About this task:
Only the lines from the start of the data through the one containing "decode (.pad 3)" belong in your answer; return them exactly.

Data supplied:
/-- A byte of which all bits, all but one, and none are there; a symbol of 3 bits, of which 2 are there (R191: a code of
eight words). -/
theorem wit_DecodingStaysInTheStream :
    decode .raw ⟨0x61, 8, true⟩ = .ok (.raw 0x61) 8 ∧ (⟨0, 0, true⟩ : Window).eof = true ∧
    (decode .raw ⟨0x61, 7 + 1, true⟩ = .ok (.raw 0x61) 8 ∧ 7 < 8) ∧
    ((Ctx.raw, 8) ∈ [(Ctx.isLast, 1), (.raw, 8)] ∧ 0 < 8) ∧ (tableAt insXbits 23 = 24 ∧ 23 < 24) ∧
    (HuffmanTable.build (List.replicate 8 3) 8).lookup ((⟨0, 2, true⟩ : Window).field 0 15) = some (0, 3) ∧ 2 < 3 := by
  decide +kernel

/-- R452: fields, a symbol and the extra bits of one, cut off by the end of the stream. -/
theorem test_unexpected_eof :
    decode (.streamHeader false) ⟨0b001, 3, true⟩ = .bad (.error .unexpectedEOF) ∧
    decode (.pad 3) ⟨0, 2, true⟩ = .bad (.error .unexpectedEOF) ∧
    decode (.blen (.build (List.replicate 26 5) 8)) ⟨0, 4, true⟩ = .bad (.error .unexpectedEOF) ∧
    decode .varlen8 ⟨0b1011, 4, true⟩ = .bad (.error .unexpectedEOF) := by
  decide +kernel

theorem wit_StreamHeaderRows :
    wbitsInstr 10 = some .wbits10 ∧ wbitsInstr 24 = some .wbits24 ∧ (10 ≤ 10 ∧ 10 ≤ 30) ∧ (10 ≤ 30 ∧ 30 ≤ 30) ∧
    (9 < 10 ∨ 30 < 9) ∧ (31 < 10 ∨ 30 < 31) ∧
    ((atHeader [] true).inCall = true ∧ (atHeader [] true).st.runningState = .initialized) ∧
    (7 ≤ (⟨0x11, 7, true⟩ : Window).avail ∧ (⟨0x11, 7, true⟩ : Window).field 0 7 = 0b0010001) ∧
    (8 ≤ (⟨0x91, 8, true⟩ : Window).avail ∧ (⟨0x91, 8, true⟩ : Window).field 0 7 = 0b0010001 ∧
      (⟨0x91, 8, true⟩ : Window).field 7 1 = 1) ∧
    (14 ≤ (⟨0x1E11, 14, true⟩ : Window).avail ∧ (⟨0x1E11, 14, true⟩ : Window).field 0 7 = 0b0010001 ∧
      (⟨0x1E11, 14, true⟩ : Window).field 7 1 = 0) := by
  decide

/-- R113, R220, R402: the header the engine accepts is the configured one. -/
theorem test_large_window_header :
    (atHeader [] true).fetch = .element (.streamHeader false) ∧
    (inCallAt { DecoderState.reset with runningState := .initialized, cfgLargeWindow := true }).fetch =
      .element (.streamHeader true) := by
  decide

/-- In a meta-block header, at the field `f`, the cursor in the middle of a byte. -/
def inHeader (f : Field) : DecoderState :=
  { DecoderState.reset with runningState := .metablockHeader, field := f, bitpos := 3 }

/-- Each field of a header, and a RESERVED bit of 0 and of 1. -/
theorem wit_MetablockHeaderRows :
    (inCallAt (inHeader .start)).inCall = true ∧ (inHeader .start).runningState = .metablockHeader ∧
    ((Field.start, Ctx.isLast) ∈ [(Field.start, Ctx.isLast), (.mskipbytes, .mskipbytes)]) ∧
    ((inHeader .mskipbytes).field, Ctx.mskipbytes) ∈ [(Field.start, Ctx.isLast), (.mskipbytes, .mskipbytes)] ∧
    (1 ≤ (⟨0, 1, true⟩ : Window).avail ∧ (⟨0, 1, true⟩ : Window).field 0 1 = 0) ∧
    (1 ≤ (⟨1, 1, true⟩ : Window).avail ∧ (⟨1, 1, true⟩ : Window).field 0 1 ≠ 0) := by
  decide

theorem wit_MetablockLengthRows :
    State.reset.st.isLast = false ∧ (({ DecoderState.reset with isLast := true } : DecoderState).isLast = true) ∧
    ((inCallAt (inHeader (.mlen 4))).inCall = true ∧ (inHeader (.mlen 4)).runningState = .metablockHeader ∧
      (inHeader (.mlen 4)).field = .mlen 4 ∧ (inHeader (.mskiplen 3)).field = .mskiplen 3) ∧
    (2 ^ 16 ≤ 65536 ∧ 65535 < 2 ^ 16) ∧ (2 ^ 20 ≤ 1048576 ∧ 1048575 < 2 ^ 20) ∧ (2 ^ 8 ≤ 256 ∧ 255 < 2 ^ 8) := by
  decide

theorem wit_PaddingRows :
    3 ≤ (⟨0, 3, true⟩ : Window).avail ∧
    ((inCallAt (inHeader .pad)).inCall = true ∧ (inHeader .pad).runningState = .metablockHeader ∧
      (inHeader .pad).field = .pad) ∧
    ((inCallAt { inHeader .start with runningState := .finished }).inCall = true ∧
      ({ inHeader .start with runningState := .finished } : DecoderState).field = .start) := by
  decide

/-- R157: from bit 3 of a byte the padding has 5 bits. -/
theorem test_padding_width : (inCallAt (inHeader .pad)).fetch = .element (.pad 5) := by decide

/-- A raw byte to come; the end of a metadata meta-block. -/
theorem wit_RawAndSkippedBytes :
    (let s := inCallAt { DecoderState.reset with runningState := .uncompressed, metaBlockLength := 1 };
      s.inCall = true ∧ s.st.runningState = .uncompressed ∧ s.st.metaBlockLength ≠ 0 ∧ s.st.bitpos % 8 = 0) ∧
    (let s := inCallAt { DecoderState.reset with runningState := .metadata };
      s.inCall = true ∧ s.st.runningState = .metadata ∧ s.st.metaBlockLength = 0) := by
  decide
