-- ==== Sys2Proof/Machine/Commands.lean ====
section
/-! DEFINITION. The meanings of the six commands (30_encoding.md R88). A command's bytes have left the command stream when
its meaning runs; a command runs only when none is in progress (70_reset_and_hazards.md R274, log 13). -/

namespace Sys2Proof.Machine

/-- Samples the time operand (00_scope.md R12: `now` is sampled for the current command). -/
def State.sample (s : State) (now : Time) : State := { s with now := now }

/-- What TICK does before the first transition (43_sequencing.md R209, part (a)): the silence check; then the outgoing
machine runs (log 6). -/
def State.beginTick (s : State) (now : Time) : State :=
  { (s.sample now).silenceCheck with phase := .running .outgoing 0 }

/-- SEND_RESET (R211): the local reset happens whether or not the RESET frame could be written. -/
def State.sendReset (s : State) (now : Time) : State :=
  if s.eoHasRoom then
    (((s.sample now).writeFrame resetFrame).resetPacketNumbering).respond [statusDone]
  else
    (((s.sample now).emit (.bufferFull .eo)).resetPacketNumbering).respond [statusNotWritten]

/-- TICK (R209): its transitions run in the steps that follow, with the collaborators acting between them (R71, log 6). -/
def execTick (now : Time) (s : State) : Host.Outcome State Fault Refusal :=
  whenIdle s (s.beginTick now)

/-- SEND_RESET (R211). -/
def execSendReset (now : Time) (s : State) : Host.Outcome State Fault Refusal :=
  whenIdle s (s.sendReset now)

/-- RESET_NUMBERING (R212). -/
def execResetNumbering (now : Time) (s : State) : Host.Outcome State Fault Refusal :=
  whenIdle s (((s.sample now).resetPacketNumbering).respond [statusDone])

/-- CRC16 (40_crc_codec.md R112). -/
def execCrc16 (bytes : List Byte) (s : State) : Host.Outcome State Fault Refusal :=
  whenIdle s (s.respond (crcResponse bytes))

/-- PREPARE (R115). -/
def execPrepare (type pn : Byte) (payload : List Byte) (s : State) : Host.Outcome State Fault Refusal :=
  whenIdle s (s.respond (prepareResponse type pn payload))

/-- VALIDATE (R117). -/
def execValidate (f : Frame) (s : State) : Host.Outcome State Fault Refusal :=
  whenIdle s (s.respond (verdictResponse (validate f)))

end Sys2Proof.Machine
end

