/-- R177: a frame that fails validation is answered NACK(pn, reason) if it is declared DATA, and dropped if not; the event
is emitted and the silence timer restarts in both cases. The reason of a NACK is never InvalidType. -/
def Obligations.InvalidFrameReceipt : Prop :=
  (∀ (s : State) (r : NackReason), validate s.ibuf = some r → s.ibuf[2] = 0 → 15 ≤ s.eo.availableForWrite →
    r ≠ .invalidType ∧
    exec .inProcessIncomingData s = .next (State.afterProgress { s with
      diag := s.diag ++ [.invalidFrame r]
      eo := ⟨s.eo.bytes ++ (prepare 2 s.ibuf[1] [nackCode r]).toList, s.eo.capacity⟩
      silMark := s.now, icnt := 0, ist := 0 } .incoming)) ∧
  (∀ (s : State) (r : NackReason), validate s.ibuf = some r → s.ibuf[2] ≠ 0 →
    exec .inProcessIncomingData s = .next (State.afterProgress { s with
      diag := s.diag ++ [.invalidFrame r], silMark := s.now, icnt := 0, ist := 0 } .incoming))

/-- R178: with no room for a reply that is due, or for a delivery that is due, the frame is held: nothing changes but the
diagnostic output and the scheduler's count. Every frame declared DATA is due a reply, an ACK or a NACK (R175, R177), also
one with a wrong stop byte, which is no frame instruction and stands in IBUF. A held frame that fails validation emits
BufferFull alone and not InvalidFrame, which is the model's choice (log 11). -/
def Obligations.NoRoomHoldsTheFrame : Prop :=
  (∀ (s : State) (pn len : Byte) (p : Payload) (crc : Word),
    (s.eo.availableForWrite < 15 →
      exec (.data pn len p crc) s =
        .next (State.afterNoProgress { s with diag := s.diag ++ [.bufferFull .eo] } .incoming)) ∧
    ((Instr.reset pn len p crc).WellFormed → s.eo.availableForWrite < 15 →
      exec (.reset pn len p crc) s =
        .next (State.afterNoProgress { s with diag := s.diag ++ [.bufferFull .eo] } .incoming)) ∧
    ((Instr.data pn len p crc).WellFormed → 15 ≤ s.eo.availableForWrite → s.lipn.toNat < pn.toNat →
      s.pi.availableForWrite < len.toNat →
      exec (.data pn len p crc) s =
        .next (State.afterNoProgress { s with diag := s.diag ++ [.bufferFull .pi] } .incoming))) ∧
  (∀ (s : State) (r : NackReason), validate s.ibuf = some r → s.ibuf[2] = 0 → s.eo.availableForWrite < 15 →
    exec .inProcessIncomingData s =
      .next (State.afterNoProgress { s with diag := s.diag ++ [.bufferFull .eo] } .incoming))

Task answer:
/-- A byte of which all bits, all but one, and none are there; a symbol of 3 bits, of which 2 are there (R191: a code of
eight words). -/
theorem wit_DecodingStaysInTheStream :
    decode .raw ⟨0x61, 8, true⟩ = .ok (.raw 0x61) 8 ∧ (⟨0, 0, true⟩ : Window).eof = true ∧
    (decode .raw ⟨0x61, 7 + 1, true⟩ = .ok (.raw 0x61) 8 ∧ 7 < 8) ∧
    ((Ctx.raw, 8) ∈ [(Ctx.isLast, 1), (.raw, 8)] ∧ 0 < 8) ∧ (tableAt insXbits 23 = 24 ∧ 23 < 24) ∧
    (HuffmanTable.build (List.replicate 8 3) 8).lookup ((⟨0, 2, true⟩ : Window).field 0 15) = some (0, 3) ∧ 2 < 3 := by
  decide +kernel

/-- R452: fields, a symbol and the extra bits of one, cut off by the end of the stream. -/
theorem test_unexpected_eof :
    decode (.streamHeader false) ⟨0b001, 3, true⟩ = .bad (.error .unexpectedEOF) ∧
    decode (.pad 3) ⟨0, 2, true⟩ = .bad (.error .unexpectedEOF) ∧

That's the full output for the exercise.